De Rham Cohomology of the tangent bundle of a manifold

Question

I would like to compute the de Rham cohomology of the tangent bundle $TM$ of a manifold $M$. It seems to me that we can just homotopy each fibre to a point, and that this would give a homotopy equivalence between $TM$ and $M$. Since de Rham cohomology is a homotopy invariant, this would imply that $H^*_{\text{dR}}(TM) \cong H^*_{\text{dR}}(M)$.

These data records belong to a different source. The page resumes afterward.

-- ==== Sys2Proof/Machine/Gather.lean ====
section
/-! DEFINITION. The gather engine (R300 to R305): how a command is checked, how its lists are read, how the rows that
arrive are pooled into their bags and written. -/
namespace Sys2Proof.Machine

/-! ## Descriptor fields (Table 10.7) -/

/-- POOL. -/
def gPOOL (w : BitVec 512) : Nat := bytesAt w 1 1
/-- TFMT. -/
def gTFMT (w : BitVec 512) : Nat := bytesAt w 2 1
/-- OFMT. -/
def gOFMT (w : BitVec 512) : Nat := bytesAt w 3 1
/-- FLAGS. -/
def gFLAGS (w : BitVec 512) : Nat := bytesAt w 4 1
/-- TSPACE. -/
def gTSPACE (w : BitVec 512) : Nat := bytesAt w 5 1
/-- TAG. -/
def gTAG (w : BitVec 512) : BitVec 16 := BitVec.ofNat 16 (bytesAt w 6 2)
/-- TABLE. -/
def gTABLE (w : BitVec 512) : Nat := bytesAt w 8 8
/-- IDX. -/
def gIDX (w : BitVec 512) : Nat := bytesAt w 16 8
/-- OFS. -/
def gOFS (w : BitVec 512) : Nat := bytesAt w 24 8
/-- WGT. -/
def gWGT (w : BitVec 512) : Nat := bytesAt w 32 8
/-- OUT. -/
def gOUT (w : BitVec 512) : Nat := bytesAt w 40 8
/-- ROWS. -/
def gROWS (w : BitVec 512) : Nat := bytesAt w 48 4
/-- NIDX. -/
def gNIDX (w : BitVec 512) : Nat := bytesAt w 52 4
/-- ROW_BYTES. -/
def gROW_BYTES (w : BitVec 512) : Nat := bytesAt w 56 2
/-- OUT_STRIDE, in bytes. -/
def gOUT_STRIDE (w : BitVec 512) : Nat := bytesAt w 58 2 * 32
/-- NBAGS. -/
def gNBAGS (w : BitVec 512) : Nat := bytesAt w 60 4
/-- Bytes of an index. -/
def gIdxBytes (w : BitVec 512) : Nat := if (gFLAGS w).testBit 1 then 8 else 4
/-- The format of a row or output element. -/
def gFmt (c : Nat) : Fmt :=
  if c = 0x01 then e4m3 else if c = 0x02 then e5m2 else if c = 0x10 then bf16 else if c = 0x11 then fp16 else fp32
/-- Elements of a row. -/
def gElems (w : BitVec 512) : Nat := gROW_BYTES w / ((gFmt (gTFMT w)).width / 8)
/-- Bytes of an output row. -/
def gOutBytes (w : BitVec 512) : Nat := gElems w * ((gFmt (gOFMT w)).width / 8)
/-- Output rows. -/
def gOutRows (w : BitVec 512) : Nat := if gPOOL w = 0 then gNIDX w else gNBAGS w
/-- Space code and identifier of OUT. -/
def gOutSpace (w : BitVec 512) : Nat × Nat := if (gOUT w).testBit 57 then (2, 0) else (1, gOUT w / 2 ^ 48 % 512)

/-! ## Checks -/

/-- BAD_DESC. -/
def gBad (w : BitVec 512) (clusters : Nat) : Bool :=
  let okT := decide (gTFMT w = 1 ∨ gTFMT w = 2 ∨ gTFMT w = 0x10 ∨ gTFMT w = 0x11 ∨ gTFMT w = 0x13)
  let okO := decide (gOFMT w = 0x10 ∨ gOFMT w = 0x11 ∨ gOFMT w = 0x13)
  decide (bytesAt w 0 1 ≠ 1) || decide (gPOOL w > 4) || !okT || !okO || (decide (gPOOL w = 0) && decide (gOFMT w ≠ gTFMT w))
    || decide (gFLAGS w / 32 ≠ 0) || decide (gTSPACE w < 2 ∨ gTSPACE w > 4) || decide (gTABLE w / 2 ^ 60 ≠ 0)
    || (decide (gTSPACE w ≠ 4) && decide (pID (gTABLE w) ≠ 0)) || decide (gIDX w / 2 ^ 55 ≠ 0) || decide (gOFS w / 2 ^ 48 ≠ 0)
    || decide (gWGT w / 2 ^ 48 ≠ 0) || (decide (gPOOL w = 0) && decide (gOFS w ≠ 0)) || (decide (gPOOL w ≠ 4) && decide (gWGT w ≠ 0))
    || decide (gOUT w / 2 ^ 58 % 4 ≠ 0) || ((gOUT w).testBit 57 && decide (gOUT w / 2 ^ 48 % 512 ≠ 0))
    || (!((gOUT w).testBit 57) && decide (gOUT w / 2 ^ 48 % 512 ≥ clusters)) || decide (gROWS w = 0) || decide (gNIDX w = 0)
    || decide (gNIDX w > 16777216) || decide (gROW_BYTES w < 32 ∨ gROW_BYTES w > 8192 ∨ gROW_BYTES w % 32 ≠ 0)
    || decide (gOUT_STRIDE w < gOutBytes w)
    || (if gPOOL w = 0 then decide (gNBAGS w ≠ 0) else decide (gNBAGS w = 0 ∨ gNBAGS w ≥ 2 ^ 24))

/-- Space code of a core address of a list (0 the issuer's Local, 2 the Commons). -/
def coreSpace (a : Nat) : Nat := if a ≥ commonsBase then 2 else 0
/-- The lists of a command: address and bytes of the indices, the offsets and the weights. -/
def gLists (w : BitVec 512) : List (Nat × Nat) :=
  [(pADDR (gIDX w), gNIDX w * gIdxBytes w)] ++
  (if gPOOL w = 0 then [] else [(gOFS w, 4 * (gNBAGS w + 1))]) ++ (if gPOOL w = 4 then [(gWGT w, 4 * gNIDX w)] else [])

/-- The breach of an alignment rule of R302. -/
def gMisaligned (w : BitVec 512) : Option At :=
  let l (a n : Nat) : Option At := if a % n ≠ 0 then some ⟨a, 0, coreSpace a⟩ else none
  match l (pADDR (gIDX w)) (gIdxBytes w), l (gOFS w) 4, l (gWGT w) 4 with
  | some a, _, _ => some a
  | none, some a, _ => some a
  | none, none, some a => some a
  | none, none, none =>
    if pADDR (gTABLE w) % 32 ≠ 0 then some ⟨pADDR (gTABLE w), pID (gTABLE w), gTSPACE w⟩
    else if pADDR (gOUT w) % 32 ≠ 0 then some ⟨pADDR (gOUT w), (gOutSpace w).2, (gOutSpace w).1⟩ else none

/-- The regions that fail R214 and R289: lists, table and output rows. -/
def Dev.gReach (d : Dev) (c : EngCmd) (w : BitVec 512) : List (Nat × At) :=
  let lists := (gLists w).filterMap fun x => d.rowReach c (coreSpace x.1) 0 x.1 x.2 false
  let table := d.regionReach c ⟨gTSPACE w, pADDR (gTABLE w), pID (gTABLE w), gROW_BYTES w, 1, gROWS w * gROW_BYTES w, false⟩
  let o := gOutSpace w
  lists ++ table ++ d.regionReach c ⟨o.1, pADDR (gOUT w), o.2, gOUT_STRIDE w, gOutRows w, gOutBytes w, true⟩

/-- Read a list: its bytes, or the first uncorrectable word. -/
def Dev.readList (d : Dev) (c : EngCmd) (addr n : Nat) : Except Nat (List Byte) × Dev :=
  let r := d.engRead (d.spaceOf c (coreSpace addr) 0) [] addr n
  match r.2.1 with
  | some a => (.error a.2, r.2.2)
  | none => (.ok (r.1.map fun b => b.getD 0), r.2.2)
/-- Unsigned integers of `n` bytes. -/
def natsOf (n : Nat) (bs : List Byte) : List Nat :=
  (List.range (bs.length / n)).map fun k => natOfBytes ((bs.drop (k * n)).take n)
/-- Bag offsets that do not decrease and end at NIDX (R302). -/
def offsetsOk (nidx : Nat) (o : List Nat) : Bool :=
  decide (o.getLast? = some nidx) && ((o.zip (o.drop 1)).all fun p => decide (p.1 ≤ p.2))

/-- What an index stands for: `none` is padding, `some none` is out of range. -/
def indexOf (w : BitVec 512) (v : Nat) : Option (Option Nat) :=
  if v = 256 ^ gIdxBytes w - 1 then some none
  else if v < gROWS w then some (some v)
  else if (gFLAGS w).testBit 2 then some none else none

/-! ## Pooling (R303, R304) -/

/-- A value divided by a count, rounded once to FP32. -/
def divCount (x : Num) (n : Nat) : Nat :=
  match x with
  | .fin s m e =>
    let q := m * 2 ^ 64 / n
    let sticky := if m * 2 ^ 64 % n = 0 then 0 else 1
    (fp32.round .ne false 0 (.fin s (2 * q + sticky) (e - 65))).1
  | y => (fp32.round .ne false 0 y).1
/-- One element of a bag: the contributions are (element, weight) in the order in which they are added. -/
def poolElem (pool : Nat) (f : Fmt) (xs : List (Nat × Half)) : Nat :=
  let acc (g : Num → Num → Half → Num) (a0 : Nat) : Nat :=
    xs.foldl (fun a x => (fp32.round .ne false 0 (g (fp32.decode a) (f.decode x.1) x.2)).1) a0
  if pool = 3 then
    match xs with
    | [] => 0
    | x :: rest =>
      (fp32.round .ne false 0 (rest.foldl (fun a y => a.minMax true (f.decode y.1)) (f.decode x.1))).1
  else if pool = 4 then acc (fun a x wt => (Num.sum false [a, (x.mul (fp32.decode wt.toNat)).1]).1) 0
  else
    let s := acc (fun a x _ => (Num.sum false [a, x]).1) 0
    if pool = 2 ∧ xs ≠ [] then divCount (fp32.decode s) xs.length else s
/-- The bytes of element e of a row. -/
def rowElem (f : Fmt) (row : List Byte) (e : Nat) : Nat := natOfBytes ((row.drop (e * (f.width / 8))).take (f.width / 8))
/-- One output row of a bag. -/
def poolRow (w : BitVec 512) (seed : Word) (r : Nat) (rows : List (List Byte × Half)) : List Byte :=
  let f := gFmt (gTFMT w)
  let o := gFmt (gOFMT w)
  let stoch := (gFLAGS w).testBit 4
  ((List.range (gElems w)).map fun e =>
    if rows.isEmpty then List.replicate (o.width / 8) 0
    else
      let a := poolElem (gPOOL w) f (rows.map fun x => (rowElem f x.1 e, x.2))
      let v := o.round (if stoch then .sr else .ne) false (srBits seed ((gTAG w).setWidth 32) r e) (fp32.decode a)
      toBytes (o.width / 8) (BitVec.ofNat o.width v.1)).flatten

/-! ## Commands -/

/-- A failure of a gather command. -/
def gFail (c : EngCmd) (status : Nat) (a : At) : Fail :=
  { pos := 0, status := status, tag := gTAG c.record, addr := a.addr, id := a.id, space := a.space }

/-- The output rows become open (INDEX_RANGE, R302). -/
def Dev.undefineOut (d : Dev) (c : EngCmd) : Dev :=
  let w := c.record
  let o := gOutSpace w
  match (d.spaceOf c o.1 o.2).mem? with
  | none => d
  | some sp => (List.range (gOutRows w)).foldl (fun d r =>
      let (bs, d) := d.freshBytes (gOutBytes w)
      (d.engPut (some c) sp (pADDR (gOUT w) + r * gOUT_STRIDE w) (bs.map some)).2) d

Is it always true that the tangent bundle of a manifold is homotopic to the manifold itself by the homotopy of each fibre with a point?

Answer 1

Yes, that's true. In fact every vector bundle is homotopy equivalent to the base space, and in fact deformation retracts onto the base space. To prove this:

Let $p : E \to M$ be a smooth vector bundle, and $s : M \to E$ the zero section. It's a general fact that $s$ is an embedding, so we can identify $M$ with the image of $s$. Define a deformation retraction $H_t : E \to E$ by: $$H_t(\xi) = t \cdot \xi.$$

It follows directly from the definition of a vector bundle that each $H_t$ is smooth. Indeed look at a trivializing chart $(U, \varphi)$ where $U \subset M$ is an open set and $\varphi : p^{-1}(U) \to V \times \mathbb{R}^k$ is a homeomorphism (with $V \subset \mathbb{R}^n$ an open set) Then if $\varphi(\xi) = (x, \vec{v})$, then $\varphi(H_t(\xi)) = (x, t \vec{v})$. This is obviously smooth on the chart, so by definition it's smooth on the whole bundle.

Besides, $H_0$ is the projection onto $M$, $H_1$ is the identity, and each $H_t$ is the identity on $M$ (remember that it's the zero section of $E$, and $t \cdot \vec{0} = \vec{0}$). So $E$ deformation retracts onto $M$, thus $E$ and $M$ are homotopy equivalent.